@[simp] theorem setEth_variant (x : EthState) (s : State) : (setEth x s).variant = s.variant := rfl
@[simp] theorem setEth_regs (x : EthState) (s : State) : (setEth x s).regs = s.regs := rfl
@[simp] theorem setEth_params (x : EthState) (s : State) : (setEth x s).params = s.params := rfl
@[simp] theorem setEth_xings (x : EthState) (s : State) : (setEth x s).xings = s.xings := rfl
@[simp] theorem setEth_ttb (x : EthState) (s : State) : (setEth x s).ttb = s.ttb := rfl
@[simp] theorem setEth_tok (x : EthState) (s : State) : (setEth x s).tok = s.tok := rfl
@[simp] theorem setEth_afe (x : EthState) (s : State) : (setEth x s).afe = s.afe := rfl
@[simp] theorem setEth_pts (x : EthState) (s : State) : (setEth x s).pts = s.pts := rfl
@[simp] theorem setEth_x00 (x : EthState) (s : State) : (setEth x s).x00 = s.x00 := rfl
@[simp] theorem setEth_x01 (x : EthState) (s : State) : (setEth x s).x01 = s.x01 := rfl
@[simp] theorem setEth_parPend (x : EthState) (s : State) : (setEth x s).parPend = s.parPend := rfl
@[simp] theorem setEth_parNext (x : EthState) (s : State) : (setEth x s).parNext = s.parNext := rfl
@[simp] theorem setEth_corrSent (x : EthState) (s : State) : (setEth x s).corrSent = s.corrSent := rfl
@[simp] theorem setEth_bil (x : EthState) (s : State) : (setEth x s).bil = s.bil := rfl
@[simp] theorem setEth_btm (x : EthState) (s : State) : (setEth x s).btm = s.btm := rfl
@[simp] theorem setEth_logs (x : EthState) (s : State) : (setEth x s).logs = s.logs := rfl
@[simp] theorem setEth_saf (x : EthState) (s : State) : (setEth x s).saf = s.saf := rfl
@[simp] theorem setEth_x03 (x : EthState) (s : State) : (setEth x s).x03 = s.x03 := rfl
@[simp] theorem setEth_x19 (x : EthState) (s : State) : (setEth x s).x19 = s.x19 := rfl
@[simp] theorem setEth_x04 (x : EthState) (s : State) : (setEth x s).x04 = s.x04 := rfl
@[simp] theorem setEth_x05 (x : EthState) (s : State) : (setEth x s).x05 = s.x05 := rfl
@[simp] theorem setEth_x06 (x : EthState) (s : State) : (setEth x s).x06 = s.x06 := rfl
@[simp] theorem setEth_q (x : EthState) (s : State) : (setEth x s).q = s.q := rfl
@[simp] theorem setEth_grpSeq (x : EthState) (s : State) : (setEth x s).grpSeq = s.grpSeq := rfl
@[simp] theorem setEth_vl (x : EthState) (s : State) : (setEth x s).vl = s.vl := rfl
@[simp] theorem setEth_ses (x : EthState) (s : State) : (setEth x s).ses = s.ses := rfl
@[simp] theorem setEth_grt (x : EthState) (s : State) : (setEth x s).grt = s.grt := rfl
@[simp] theorem setEth_dlm (x : EthState) (s : State) : (setEth x s).dlm = s.dlm := rfl
@[simp] theorem setEth_lsw (x : EthState) (s : State) : (setEth x s).lsw = s.lsw := rfl
@[simp] theorem setEth_lcd (x : EthState) (s : State) : (setEth x s).lcd = s.lcd := rfl
@[simp] theorem setEth_nfc (x : EthState) (s : State) : (setEth x s).nfc = s.nfc := rfl
@[simp] theorem setEth_hif (x : EthState) (s : State) : (setEth x s).hif = s.hif := rfl
@[simp] theorem setEth_mail (x : EthState) (s : State) : (setEth x s).mail = s.mail := rfl
@[simp] theorem setEth_boot (x : EthState) (s : State) : (setEth x s).boot = s.boot := rfl
@[simp] theorem setEth_mem (x : EthState) (s : State) : (setEth x s).mem = s.mem := rfl
@[simp] theorem setEth_pow (x : EthState) (s : State) : (setEth x s).pow = s.pow := rfl
@[simp] theorem setEth_upd (x : EthState) (s : State) : (setEth x s).upd = s.upd := rfl
@[simp] theorem setEth_amb (x : EthState) (s : State) : (setEth x s).amb = s.amb := rfl
@[simp] theorem setEth_eth (x : EthState) (s : State) : (setEth x s).eth = x := rfl
@[simp] theorem setEth_x09 (x : EthState) (s : State) : (setEth x s).x09 = s.x09 := rfl
@[simp] theorem setEth_x11 (x : EthState) (s : State) : (setEth x s).x11 = s.x11 := rfl
@[simp] theorem setEth_posts (x : EthState) (s : State) : (setEth x s).posts = s.posts := rfl
@[simp] theorem setEth_postOrder (x : EthState) (s : State) : (setEth x s).postOrder = s.postOrder := rfl
@[simp] theorem setEth_out (x : EthState) (s : State) : (setEth x s).out = s.out := rfl
@[simp] theorem setEth_free (x : EthState) (s : State) : (setEth x s).free = s.free := rfl
@[simp] theorem setEth_pending (x : EthState) (s : State) : (setEth x s).pending = s.pending := rfl
@[simp] theorem setEth_get (x : EthState) (s : State) (f : RegField) : (setEth x s).get f = s.get f := rfl
@[simp] theorem setEth_reg (x : EthState) (s : State) (a : Nat) : (setEth x s).reg a = s.reg a := rfl
@[simp] theorem setEth_par (x : EthState) (s : State) (p : Nat) : (setEth x s).par p = s.par p := rfl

☆ ☆ ☆ ☆ ☆

**Problem description**
A word-for-word copy of the lines above from the one with "s.btm := rfl" through the one with "s.logs := rfl", inclusive, is the only output wanted.

**Task answer**
@[simp] theorem setEth_btm (x : EthState) (s : State) : (setEth x s).btm = s.btm := rfl
@[simp] theorem setEth_logs (x : EthState) (s : State) : (setEth x s).logs = s.logs := rfl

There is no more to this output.